[Brief] Would you count the lines of the listing that carry the word "obtain"? Give only the resulting number.

[Materials provided]
-- ==== Sys2Proof/Laws/Engines.lean ====
section
/-! SUPPORT. What each engine's function computes, one lemma a function: the limbs or the number of its result. -/

namespace Sys2Proof.Machine

/-! ### Representation & Primitives, Logical Engine -/

theorem limb_getLsbD (x : Wide) (i b : Nat) (hb : b < 64) : (limb x i).getLsbD b = x.getLsbD (64 * (7 - i) + b) := by
  simp [limb, hb]

theorem zextWide_toNat (v : Word) : (zextWide v).toNat = v.toNat := by simp [zextWide]

theorem limb_zextWide (v : Word) (i : Nat) (hi : i < 8) : limb (zextWide v) i = if i = 7 then v else 0 := by
  apply BitVec.eq_of_getLsbD_eq
  intro b hb
  rw [limb_getLsbD _ _ _ hb]
  split
  · subst_vars
    simp [zextWide]
    omega
  · rw [zextWide, BitVec.getLsbD_setWidth, BitVec.getLsbD_of_ge v _ (by omega), Bool.and_false]
    simp

theorem limb_limbwise (f : Limb → Limb → Limb) (x y : Wide) (i : Nat) (hi : i < 8) :
    limb (limbwise f x y) i = f (limb x i) (limb y i) := by
  rw [limbwise, limb_ofLimbs _ (by simp) i hi]
  simp [limbs, hi]

theorem limb_notWide (x : Wide) (i : Nat) (hi : i < 8) : limb (notWide x) i = limb x i ^^^ 0xFFFFFFFFFFFFFFFF#64 := by
  rw [notWide, limb_ofLimbs _ (by simp) i hi]
  simp [limbs, hi]

/-! ### Additive Engine -/

/-- A scalar's limbs are those of its zero extension, so the scalar forms are the full-width ones (R122, R124). -/
theorem scalarLimbs_eq (v : Word) : scalarLimbs v = limbs (zextWide v) := by
  apply List.ext_getElem (by simp [scalarLimbs])
  intro k h₁ h₂
  have hk : k < 8 := by simpa using h₂
  simp only [limbs, List.getElem_map, List.getElem_range, limb_zextWide v k hk]
  have : k = 0 ∨ k = 1 ∨ k = 2 ∨ k = 3 ∨ k = 4 ∨ k = 5 ∨ k = 6 ∨ k = 7 := by omega
  rcases this with rfl | rfl | rfl | rfl | rfl | rfl | rfl | rfl <;> rfl

theorem addScalar_eq (x : Wide) (v : Word) : addScalar x v = addWide x (zextWide v) := by
  rw [addScalar, addWide, scalarPairs, limbPairs, scalarLimbs_eq]

theorem subScalar_eq (x : Wide) (v : Word) : subScalar x v = subWide x (zextWide v) := by
  rw [subScalar, subWide, scalarPairs, limbPairs, scalarLimbs_eq]

theorem length_limbPairs (x y : Wide) : (limbPairs x y).length = 8 := by simp [limbPairs]

theorem natOfLimbsLE_limbPairs (x y : Wide) : natOfLimbsLE ((limbPairs x y).map (·.1)) = x.toNat ∧
    natOfLimbsLE ((limbPairs x y).map (·.2)) = y.toNat := by
  constructor
  · rw [limbPairs, List.map_reverse, List.map_fst_zip (by simp), ← natOfLimbs_eq, natOfLimbs_limbs]
  · rw [limbPairs, List.map_reverse, List.map_snd_zip (by simp), ← natOfLimbs_eq, natOfLimbs_limbs]

theorem toNat_bne_zero (c : Nat) (h : c ≤ 1) : (c != 0).toNat = c := by
  obtain rfl | rfl : c = 0 ∨ c = 1 := by omega
  · rfl
  · rfl

/-- The exact identity of ADD (R125). -/
theorem addWide_exact (x y : Wide) :
    (addWide x y).1.toNat + 2 ^ 512 * (addWide x y).2.toNat = x.toNat + y.toNat := by
  have hs := addChain_sum (limbPairs x y) 0
  have hl := length_limbPairs x y
  rw [(natOfLimbsLE_limbPairs x y).1, (natOfLimbsLE_limbPairs x y).2, hl, show 64 * 8 = 512 from rfl, Nat.add_zero] at hs
  simp only [addWide, chainResult]
  rw [ofLimbs_toNat _ (by simp [hl]), natOfLimbs_reverse, toNat_bne_zero _ (addChain_carry _ 0 (by decide))]
  exact hs

/-- The exact identity of SUB (R125). -/
theorem subWide_exact (x y : Wide) :
    (subWide x y).1.toNat + y.toNat = x.toNat + 2 ^ 512 * (subWide x y).2.toNat := by
  have hs := subChain_difference (limbPairs x y) 0 (by decide)
  have hl := length_limbPairs x y
  rw [(natOfLimbsLE_limbPairs x y).1, (natOfLimbsLE_limbPairs x y).2, hl, show 64 * 8 = 512 from rfl, Nat.add_zero] at hs
  simp only [subWide, chainResult]
  rw [ofLimbs_toNat _ (by simp [hl]), natOfLimbs_reverse, toNat_bne_zero _ (subChain_borrow _ 0 (by decide))]
  exact hs

theorem getD_limbPairs (x y : Wide) (k : Nat) (hk : k < 8) :
    (limbPairs x y).getD k (0, 0) = (limb x (7 - k), limb y (7 - k)) := by
  simp only [limbPairs, limbs, List.getD_eq_getElem?_getD]
  rw [List.getElem?_reverse (by simp; omega)]
  have : 7 - k < 8 := by omega
  simp [this]

/-- A chain's limb in index order. -/
theorem limb_chainResult (r : List Limb × Nat) (hl : r.1.length = 8) (k : Nat) (hk : k < 8) :
    limb (chainResult r).1 (7 - k) = r.1.getD k 0 := by
  rw [chainResult, limb_ofLimbs _ (by simp [hl]) _ (by omega), List.getD_eq_getElem?_getD, List.getD_eq_getElem?_getD,
    List.getElem?_reverse (by omega)]
  congr 2
  omega

theorem resOfBit_toNat (c : Nat) (h : c ≤ 1) : (resOfBit (c != 0)).toNat = c := by
  obtain rfl | rfl : c = 0 ∨ c = 1 := by omega
  · rfl
  · rfl

/-- ADD's ripple (R121). -/
theorem addWide_ripple (x y : Wide) :
    AddRipple (limbNat x) (limbNat y) (addWide x y).1 (resOfBit (addWide x y).2).toNat := by
  have hl := length_limbPairs x y
  obtain ⟨c, h₀, h₁, h₂⟩ := addChain_ripple (limbPairs x y) 0
  rw [hl] at h₁ h₂
  refine ⟨c, h₀, h₁.trans (resOfBit_toNat _ (addChain_carry _ 0 (by decide))).symm, fun k hk => ?_⟩
  have h := h₂ k hk
  rw [getD_limbPairs x y k hk] at h
  rw [addWide, limb_chainResult _ (by simp [hl]) k hk]
  exact h

/-- SUB's ripple (R123). -/
theorem subWide_ripple (x y : Wide) :
    SubRipple (limbNat x) (limbNat y) (subWide x y).1 (resOfBit (subWide x y).2).toNat := by
  have hl := length_limbPairs x y
  obtain ⟨w, h₀, h₁, h₂⟩ := subChain_ripple (limbPairs x y) 0
  rw [hl] at h₁ h₂
  refine ⟨w, h₀, h₁.trans (resOfBit_toNat _ (subChain_borrow _ 0 (by decide))).symm, fun k hk => ?_⟩
  have h := h₂ k hk
  rw [getD_limbPairs x y k hk] at h
  rw [subWide, limb_chainResult _ (by simp [hl]) k hk]
  exact h

/-! ### Shift Engine -/

theorem shrWide_getLsbD (x : Wide) (n : Word) (b : Nat) : (shrWide x n).getLsbD b = x.getLsbD (n.toNat + b) := by
  unfold shrWide
  split
  · rw [BitVec.getLsbD_of_ge x _ (by omega)]
    simp
  · simp

theorem shlWide_getLsbD (x : Wide) (n : Word) (b : Nat) (hb : b < 512) :
    (shlWide x n).getLsbD b = (decide (n.toNat ≤ b) && x.getLsbD (b - n.toNat)) := by
  unfold shlWide
  split
  · have : ¬ n.toNat ≤ b := by omega
    simp [this]
  · rw [BitVec.getLsbD_shiftLeft, decide_eq_true hb, Bool.true_and]
    by_cases h : b < n.toNat
    · have : ¬ n.toNat ≤ b := by omega
      simp [h, this]
    · have : n.toNat ≤ b := by omega
      simp [h, this]

theorem shrWide_toNat (x : Wide) (n : Word) : (shrWide x n).toNat = x.toNat / 2 ^ n.toNat := by
  unfold shrWide
  split
  · rename_i h
    rw [Nat.div_eq_of_lt (Nat.lt_of_lt_of_le x.isLt (Nat.pow_le_pow_right (by decide) h))]
    exact BitVec.toNat_zero
  · rw [BitVec.toNat_ushiftRight, Nat.shiftRight_eq_div_pow]

theorem shlWide_toNat (x : Wide) (n : Word) : (shlWide x n).toNat = x.toNat * 2 ^ n.toNat % 2 ^ 512 := by
  unfold shlWide
  split
  · rename_i h
    obtain ⟨k, hk⟩ := Nat.exists_eq_add_of_le h
    rw [hk, Nat.pow_add, Nat.mul_left_comm, Nat.mul_mod_right]
    exact BitVec.toNat_zero
  · rw [BitVec.toNat_shiftLeft, Nat.shiftLeft_eq]

/-! ### Bit-Scan Engine -/

theorem highBit_eq (l : Limb) (n h : Nat) (hh : h < n) (hb : l.getLsbD h = true)
    (ha : ∀ b, h < b → l.getLsbD b = false) : highBit l n = h := by
  induction n with
  | zero => omega
  | succ n ih =>
    rw [highBit]
    by_cases e : h = n
    · subst e
      simp [hb]
    · rw [if_neg (by simp [ha n (by omega)]), ih (by omega)]

theorem lowBit_eq (l : Limb) (n h : Nat) (hn : n ≤ 64) (hh : 64 - n ≤ h) (h64 : h < 64) (hb : l.getLsbD h = true)
    (ha : ∀ b < h, l.getLsbD b = false) : lowBit l n = h := by
  induction n with
  | zero => omega
  | succ n ih =>
    rw [lowBit]
    by_cases e : h = 63 - n
    · subst e
      simp [hb]
    · rw [if_neg (by simp [ha (63 - n) (by omega)]), ih (by omega) (by omega)]

theorem scanHigh_eq (ls : List Limb) (i : Nat) (hi : i < ls.length) (hz : ∀ k < i, ls.getD k 0 = 0)
    (hn : ls.getD i 0 ≠ 0) :
    scanHigh ls = ((64 * (ls.length - 1 - i) + highBit (ls.getD i 0) 64 : Nat) : Int) := by
  induction ls generalizing i with
  | nil => simp at hi
  | cons l ls ih =>
    cases i with
    | zero =>
      simp at hn
      simp [scanHigh, hn]
    | succ i =>
      have h0 := hz 0 (by omega)
      simp at h0
      rw [scanHigh, if_neg (by simp [h0]), ih i (by simpa using hi) (fun k hk => by simpa using hz (k + 1) (by omega))
        (by simpa using hn)]
      simp
      omega

theorem scanLow_eq (ls : List Limb) (j i : Nat) (hi : i < ls.length) (hz : ∀ k < i, ls.getD k 0 = 0)
    (hn : ls.getD i 0 ≠ 0) : scanLow j ls = ((64 * (j + i) + lowBit (ls.getD i 0) 64 : Nat) : Int) := by
  induction ls generalizing i j with
  | nil => simp at hi
  | cons l ls ih =>
    cases i with
    | zero =>
      simp at hn
      simp [scanLow, hn]
    | succ i =>
      have h0 := hz 0 (by omega)
      simp at h0
      rw [scanLow, if_neg (by simp [h0]), ih (j + 1) i (by simpa using hi)
        (fun k hk => by simpa using hz (k + 1) (by omega)) (by simpa using hn)]
      simp
      omega

theorem scanHigh_zero (ls : List Limb) (hz : ∀ l ∈ ls, l = 0) : scanHigh ls = -1 := by
  induction ls with
  | nil => rfl
  | cons l ls ih => rw [scanHigh, if_neg (by simp [hz l (by simp)]), ih fun k hk => hz k (by simp [hk])]

theorem scanLow_zero (ls : List Limb) (j : Nat) (hz : ∀ l ∈ ls, l = 0) : scanLow j ls = -1 := by
  induction ls generalizing j with
  | nil => rfl
  | cons l ls ih => rw [scanLow, if_neg (by simp [hz l (by simp)]), ih _ fun k hk => hz k (by simp [hk])]

/-! ### Multiplicative Engine -/

/-- A quotient by M of a number below M * M is below M. -/
theorem div_mod_of_lt_mul (a M : Nat) (h : a < M * M) : a / M % M = a / M :=
  Nat.mod_eq_of_lt (Nat.div_lt_of_lt_mul h)

theorem product_lt (x y : Wide) : product x y < 2 ^ 512 * 2 ^ 512 := Nat.mul_lt_mul'' x.isLt y.isLt

theorem productLow_toNat (x y : Wide) : (productLow x y).toNat = product x y % 2 ^ 512 := by
  rw [productLow, BitVec.toNat_ofNat, Nat.mod_mod]

theorem productHigh_toNat (x y : Wide) : (productHigh x y).toNat = product x y / 2 ^ 512 := by
  rw [productHigh, BitVec.toNat_ofNat, div_mod_of_lt_mul _ _ (product_lt x y)]

theorem quotient_toNat (n d : Wide) : (quotient n d).toNat = n.toNat / d.toNat := by
  rw [quotient, BitVec.toNat_ofNat, Nat.mod_eq_of_lt (Nat.lt_of_le_of_lt (Nat.div_le_self _ _) n.isLt)]

theorem remainder_toNat (n d : Wide) : (remainder n d).toNat = n.toNat % d.toNat := by
  rw [remainder, BitVec.toNat_ofNat, Nat.mod_eq_of_lt (Nat.lt_of_le_of_lt (Nat.mod_le _ _) n.isLt)]

end Sys2Proof.Machine
end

[Output below] 5